At the same time, genetic ancestry tests have taken off in the past decade as a way to give people a better understanding of their racial and ethnic background. Companies that sell them often make fantastic claims about genetics' ability to identify consumers' ancestors going back thousands of years -- which can inform their racial and ethnic identities. But these claims are far less significant than they are portrayed since companies only examine less than 0.1% of individuals' DNA.

The reference samples that companies collect from around the globe are remarkably small; since few if any genetic variations are exclusive to any one population, the markers used by companies to define individuals' ancestral or racial identity may be misleading. This partially explains why consumers taking multiple tests from different companies can receive very different results.

Lastly, genetics is having a profound impact on race in the criminal justice system. While DNA forensics predates the HGP announcement, its expansion over the past decade has been astonishing. Beyond the civil liberties concerns connected with new policies such as including profiles from people arrested for but not convicted of crimes in DNA databases -- a practice that, combined with racially biased policing, leads to minorities' overrepresentation -- other practices are pushing the envelope in ways that give new credence to biological understandings of race.

Take molecular photofitting, a technique that uses genetic markers embedded in blood or other crime scene evidence to create low resolution images of unknown perpetrators that includes hair color, body size, height, and yes, race. To be sure, the 2004 patent application for the technique behind this approach states that it measures "the heritable component of race," a remarkable statement about race's biological salience -- an approach thought to have been discredited by the HGP just a few years earlier. Promoters of these new applications typically reject the scientific racism driving past conversations on race and biology; resolving racial disparities in health, improving individuals' understanding of their genealogy, and assisting law enforcement are their laudable goals. Yet, their products and claims raise familiar concerns. Framing racial differences and disparities in largely genetic terms when the evidence for doing so is less than robust may lead us to miss the social and political practices that can more meaningfully explain the dynamics at play. And when we miss these complexities, we risk simplistically explaining these outcomes as a function of who people inherently "are" rather than the deeper influences connected to how we treat one another.

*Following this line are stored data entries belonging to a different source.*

-- ==== Sys2Proof/Machine/Trans.lean ====
section
/-! DEFINITION. Addresses and translation: canonical addresses and windows (R21 to R25), physical addresses and ownership
(R26 to R29), page tables and walks (R31 to R38), TLBs (R39, R40), and the causes of R45 in their order. -/

namespace Sys2Proof.Machine

/-! ### Virtual and physical addresses -/

/-- Bits [63:57] equal bit 56 (R21). -/
def canonical (va : Nat) : Bool := va / 2 ^ 56 == 0 || va / 2 ^ 56 == 255

/-- The window region (R22). -/
def isWindow (va : Nat) : Bool := 0xF0 ≤ va / 2 ^ 48 && va / 2 ^ 48 ≤ 0xFF

def clusterOf (core : Nat) : Nat := core / 8
def dieOf (core : Nat) : Nat := core / 192

/-- The regions of the local physical map (R27). -/
inductive Region where
  | hbm | vault | cap | host | none
  deriving DecidableEq, Repr

def paPkg (pa : Nat) : Nat := pa / 2 ^ 42 % 1024
def paOff (pa : Nat) : Nat := pa % 2 ^ 42

/-- PKG 0x3FF names the issuing package (R26). -/
def State.norm (s : State) (pa : Nat) : Nat :=
  if paPkg pa = 0x3FF then paOff pa + s.ctl.pkg * 2 ^ 42 else pa

/-- A normalised address of this package. -/
def State.isLocal (s : State) (pa : Nat) : Bool := paPkg pa == s.ctl.pkg

def regionOf (off : Nat) : Region :=
  if off < 0x08000000000 then .hbm
  else if off < 0x08180000000 then .vault
  else if 0x20000000000 ≤ off ∧ off < 0x38000000000 then .cap
  else if 0x38000000000 ≤ off then .host
  else .none

/-- The TIER that the region of an address calls for; none where the address lies in no region (R33, R34). -/
def State.tierOf (s : State) (pa : Nat) : Option Nat :=
  if 576 ≤ paPkg pa then Option.none
  else
    match regionOf (paOff pa) with
    | .none => Option.none
    | .hbm => some (if s.isLocal pa then 0 else 3)
    | .cap => some (if s.isLocal pa then 1 else 3)
    | .vault => some (if s.isLocal pa then 2 else 3)
    | .host => some 3

/-- The ownership entry of the 2 MiB region that holds an address (R29). -/
def State.ownAt (s : State) (pa : Nat) : Own := getD s.own (pa / 2 ^ 21) .blank

/-- Writes are refused: the region is executable, or a load is under way in it (R29, R419). -/
def Own.sealed (o : Own) : Bool := o.ex || o.loading

/-- The partition that a package knows by a DTID (R390). -/
def State.dtidPart (s : State) (pkg dtid : Nat) : Option Nat := look s.ctl.dtid (65536 * pkg + dtid)

/-- The DTID of a partition of this package. -/
def State.dtidOf (s : State) (part : Nat) : Option Nat :=
  (s.ctl.dtid.find? (fun e => e.1 / 65536 == s.ctl.pkg && e.2 == part)).map (fun e => e.1 % 65536)

/-- Access kinds of R371: 1 load, 2 store, 3 RMW, 4 fetch, 5 engine read, 6 engine write. -/
def isRead (k : Nat) : Bool := k == 1 || k == 3 || k == 5
def isWrite (k : Nat) : Bool := k == 2 || k == 3 || k == 6

/-! ### Walks -/

/-- How a walk ends: a translation and where its access counter lies, a fault's cause and level, or MV = 1. -/
inductive WalkRes where
  | ok (e : TlbE) (acnt : Nat)
  | bad (cause level : Nat)
  | mv (level : Nat)
  deriving DecidableEq, Repr

/-- A field of a table entry. -/
def pte (e lo n : Nat) : Nat := e / 2 ^ lo % 2 ^ n

/-- The index of an address at a level (R31). -/
def walkIdx (lvl va : Nat) : Nat :=
  if lvl = 3 then pte va 46 11 else if lvl = 2 then pte va 36 10 else if lvl = 1 then pte va 26 10 else pte va 16 10

/-- Bytes of a page (R33). -/
def pageSize (sz : Nat) : Nat := if sz = 0 then 2 ^ 16 else if sz = 1 then 2 ^ 21 else 2 ^ 30

/-- A table lies in HBM4E or capacity-tier memory of the partition (R31). -/
def State.tableOk (s : State) (part pa : Nat) : Bool :=
  s.isLocal pa && (regionOf (paOff pa) == .hbm || regionOf (paOff pa) == .cap) && (s.ownAt pa).owner == some part
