/-- A lane's part is performed if nothing holds it; a qualifying tag is pulled first (R106). -/
def State.tryLane (s : State) (i l : Nat) : State :=
  match look s.ops i with
  | none => s
  | some o =>
    match look o.acc l with
    | none => s
    | some a =>
      if !o.lanes.getLsbD l ∨ s.laneBlocked i o l ∨ s.pulling i l ∨ s.arbiterHolds o a then s
      else
        match s.lateBad o a with
        | some g => (s.logLate o g).failLate i (oneLane l) ⟨1, 0x23, 0, o.kind.access, 15, 0, 0⟩
        | none =>
          let ts := s.pullsOf o a
          if ts ≠ [] then s.sendPulls i (oneLane l) ts
          else
            let s := s.drainRoutes (s.routes a)
            match o.piece a with
            | some p => s.performPiece i o l a p.1 p.2
            | none => (s.performLane i o l).opDone i (oneLane l)

/-- The lanes of a word that goes together are performed if nothing holds any of them. -/
def State.tryWhole (s : State) (i : Nat) : State :=
  match look s.ops i with
  | none => s
  | some o =>
    let ls := lanesOf o.lanes
    if ls.any (fun l => s.laneBlocked i o l || s.pulling i l) || o.acc.any (fun e => s.arbiterHolds o e.2) then s
    else
      let bad := o.acc.findSome? (fun e => s.lateBad o e.2)
      match bad with
      | some g => (s.logLate o g).failLate i o.lanes ⟨1, 0x23, 0, o.kind.access, 15, 0, 0⟩
      | none =>
        let ts := (o.acc.flatMap (fun e => s.pullsOf o e.2)).eraseDups
        if ts ≠ [] then s.sendPulls i o.lanes ts
        else
          let s := s.drainRoutes (o.acc.flatMap (fun e => s.routes e.2))
          match o.kind with
          | .atoms op => (s.doAtoms i o op).opDone i o.lanes
          | .qpush q => ((s.doQpush i o q).opDone i o.lanes).serveWaits o.part q
          | .qpop q => ls.foldl (fun s l => s.qpopLane i o q l) s
          | .qcnt q => (s.doQcnt i o q).opDone i o.lanes
          | .amax _ _ => (s.doRing i o).opDone i o.lanes
          | .sring _ => (s.doRing i o).opDone i o.lanes
          | .load => s
          | .ldc => s
          | .store => s
          | .rmw _ => s
          | .cas => s
          | .comp => s
          | .buffered => s

/-- Some lanes of an operation complete (R229). -/
def State.complete (s : State) (i : Nat) (m : LaneMask) : State :=
  match look s.ops i with
  | none => s
  | some o =>
    if o.kind.whole then (if m &&& o.lanes = 0 then s else s.fits o.core (s.tryWhole i))
    else (lanesOf (m &&& o.lanes)).foldl (fun s l => s.fits o.core (s.tryLane i l)) s

end Sys2Proof.Machine
end

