/-- A COLL starts: its agent reads the group descriptor and the source, and contributes (R394 to R397). -/
def State.collStart (s : State) (core slot : Nat) (o : Opt) (f kind : Nat) : State :=
  let g := s.grd o.grid
  let dtid := (s.dtidOf g.part).getD 0
  let d := s.agentGet core o (o.d 3).toNat 64
  match d.1 with
  | .wait => d.2.2.engEnd core slot o .wait 0
  | .busy => d.2.2
  | .hold va l a => ((d.2.2.engRecord core slot o 0x01 l a va).2).collFail core slot o 1 0x01
  | .stop c x va l a => d.2.2.collStop core slot o c x va l a
  | .ok =>
    let w := d.2.1
    let nmem := pte w 32 16
    let root := pte w 48 16
    let tmo := if pte w 64 16 = 0 then 2000 else pte w 64 16
    let mva := pte w 128 64
    let res := pte w 80 48 != 0 || w / 2 ^ 192 != 0
    -- the member list is read as any other memory of a command (R48)
    let q := if mva = 0 ∨ nmem = 0 ∨ 576 < nmem then (EngOut.ok, 0, d.2.2) else d.2.2.agentGet core o mva (2 * nmem)
    match q.1 with
    | .wait => q.2.2.engEnd core slot o .wait 0
    | .busy => q.2.2
    | .hold va l a => q.2.2.engEnd core slot o (.hold va l a) 0
    | .stop c x va l a => q.2.2.collStop core slot o c x va l a
    | .ok =>
      let ml := if mva = 0 then List.range nmem else (List.range nmem).map (fun i => pte q.2.1 (16 * i) 16)
      let cid := BitVec.ofNat 32 w
      let s := q.2.2.tick.collDue dtid cid
      let n := lo32n (o.d 2)
      let rank := ml.findIdx (· == s.ctl.pkg)
      let c := (s.collAt dtid cid).getD (s.newColl dtid cid tmo)
      if nmem = 0 ∨ 576 < nmem ∨ res ∨ !ml.contains s.ctl.pkg ∨ ml.eraseDups.length ≠ ml.length ∨ nmem ≤ root ∨
          (kind = 1 ∧ n % nmem ≠ 0) then s.collFail core slot o 9 4
      else if c.own.isSome then s.collFail core slot o 9 5
      else if s.collExpired dtid cid then s.collFail core slot o 9 1
      else if c.failed.isSome then s.collFail core slot o 9 (c.failed.getD 3)
      else
        let es := elemSize (fsCode f)
        let src := if kind = 3 ∧ rank ≠ root then []
          else (List.range n).map (fun (i : Nat) => (addVa (o.d 0) (i * es : Nat), es))
        let r := State.engReads core o src s
        let head : CollHead :=
          ⟨BitVec.ofNat 2 kind, n, BitVec.ofNat 4 (fsCode f), BitVec.ofInt 10 (fsWxb f), fsWx96 f, nmem, tmo, false⟩
        let c := { c with own := some (core, slot), members := ml, heads := set c.heads rank head }
        match r.1 with
        | .stop x d va l a =>
          -- its part in the collective is that it has failed
          (r.2.2.putColl c).collStop core slot o x d va l a
        | .hold va l a => r.2.2.engEnd core slot o (.hold va l a) 0
        | .wait => r.2.2.engEnd core slot o .wait 0
        | .busy => r.2.2
        | .ok =>
          let x := contribute (kind ≤ 1) f r.2.1
          let s := (r.2.2.raiseGrid o.grid x.2.1 x.2.2).putColl { c with elems := set c.elems rank x.1 }
          (s.emit (.chunk dtid cid rank head x.1)).modOpt core slot (fun o => { o with st := .awaiting, mv := none })

/-- The elements of a collective's result at a rank (R395, R396), as bits, with flags. -/
def State.collElems (s : State) (o : Opt) (f : Nat) (c : Coll) (kind rank : Nat) (h : CollHead) : List Nat × NFlags × Bool :=
  let col := fun (r : Nat) => getD c.elems r []
  if kind ≤ 1 then
    let lo := if kind = 1 then rank * (h.n / h.nmem) else 0
    let cnt := if kind = 1 then h.n / h.nmem else h.n
    (List.range cnt).foldl (fun (a : List Nat × NFlags × Bool) e =>
      let sum := (List.range h.nmem).foldl (fun (q : Int × Bool) r =>
        let t := wxAdd (fsWx96 f) q.1 (((col r)[lo + e]?).getD 0)
        (t.1, q.2 || t.2)) (0, false)
      let idx := c.cid.toNat * 2 ^ 32 + e
      let md : RMode := ⟨fsRnd f, fsSat f, false, if fsRnd f = .sr then srDraw (s.grd o.grid).seed idx else 0⟩
      let v : Nat × NFlags := match fmtOf (fsCode f) with
        | some fm => wxRoot (fsWx96 f) (fsWxb f) fm md sum.1
        | none =>
          -- INT8 takes the sum's value as any other integer conversion
          if sum.1 = wxNan (fsWx96 f) then (0, fIV)
          else elemConv 12 md (.fin (sum.1 < 0) sum.1.natAbs (fsWxb f))
      (a.1 ++ [v.1], a.2.1 ||| v.2, a.2.2 || sum.2)) ([], 0, false)
  else if kind = 2 then (((List.range h.nmem).flatMap col).map Int.toNat, 0, false)
  else ((((c.elems.find? (fun e => !e.2.isEmpty)).map Prod.snd).getD []).map Int.toNat, 0, false)

/-- Result of a collective, once every member has contributed (R395 to R398). -/
def State.collFinish (s : State) (core slot : Nat) (o : Opt) (f kind : Nat) (c : Coll) : State :=
  let rank := c.members.findIdx (· == s.ctl.pkg)
  let h := getD c.heads rank ⟨0, 0, 0, 0, false, 0, 0, false⟩
  match c.failed with
  | some d => s.collFail core slot o 9 d
  | none =>
    if c.heads.any (fun x => !sameHead x.2 h) then s.collFail core slot o 9 3
    else if c.heads.length < h.nmem then s
    else
      let r := s.collElems o f c kind rank h
      let es := elemSize (fsCode f)
      let ws := (r.1.zipIdx).map (fun p => (addVa (o.d 1) (p.2 * es : Nat), es, p.1))
      let q := State.engWrites core o (ws.drop o.prog) o.prog s
      match q.1 with
      | .ok => (q.2.2.raiseGrid o.grid r.2.1 r.2.2).collFail core slot { o with prog := q.2.1 } 0 0
      | .stop x d va l a => q.2.2.collStop core slot { o with prog := q.2.1 } x d va l a
      | e => q.2.2.engEnd core slot o e q.2.1
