/-- Replies are carried out in ring order, up to one that must wait (R378): those that are left. -/
def State.answerAll : List Reply → State → List Reply × State
  | [], s => ([], s)
  | r :: t, s =>
    match s.answer r with
    | some (st, u) =>
      let u := match s.traps.info.find? (fun t => t.part == r.part && t.tid == r.w0.toNat % 2 ^ 32) with
        | some t => u.keepArea t.coh
        | none => u
      State.answerAll t (u.emit (.mail r.part st))
    | none => ({ r with mv := some (r.mv.getD s.time) } :: t, s)

/-- The held replies of a partition are tried. -/
def State.applyHeld (s : State) (p : Nat) : State :=
  let mine := s.traps.held.filter (fun r => r.part == p)
  if mine.isEmpty then s
  else
    let a := State.answerAll mine s.tick
    { a.2 with traps := { a.2.traps with held := a.2.traps.held.filter (fun r => r.part != p) ++ a.1 } }

/-- TRAP_REPLY (R374, R376, R378): a reply for a partition that is not running is held, one behind a reply that waits
waits with it. -/
def execTrapReply (part : Nat) (w0 newpc edits dumpva : BitVec 64) (s : State) : Host.Outcome State Fault Refusal :=
  .next (
    -- a reply to a record that is outstanding itself is no call more (R415)
    if Config.parts ≤ part ∨ !(s.callRoom part || s.traps.info.any (fun t => s.unanswered part t && t.tid == w0.toNat % 2 ^ 32)) then s
    else
      let s := { s with traps := { s.traps with held := s.traps.held ++ [(⟨part, w0, newpc, edits, dumpva, none⟩ : Reply)] } }
      if s.running part then s.applyHeld part else s)

end Sys2Proof.Machine
end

But what also unites these three developments concerning race and genetics a decade after the tolling of its death knell is the stunning lack of regulation concerning the questionable claims being made. The FDA has no special rules for new drugs seeking race specific labels beyond a narrow focus on safety and efficacy, genetic ancestry tests garner no special attention from regulators, and federal and state law enforcement agencies openly embrace new forensic techniques without much regard for their impact on racial minorities or social understandings of race. Allowing the market to push these issues without more meaningful oversight is no less unwise than allowing banks to regulate themselves.

Race and biology conversations need not be thoroughly killed; much good can come from having a richer understanding of how population differences impact social and health outcomes. But we do need to approach the issue with care, responsibility, and humility. This ten-year anniversary of the Human Genome Project is an opportunity to pause and think deeply before new technologies end up resurrecting a ghost from the past that may haunt us well into the next decade and beyond.

Osagie K. Obasogie is an Associate Professor of Law at the University of California, Hastings in San Francisco, a Visiting Scholar at the University of California, San Francisco, and a Senior Fellow at the Center for Genetics and Society in Berkeley. He is the author of Playing the Gene Card? A Report on Race and Human Biotechnology.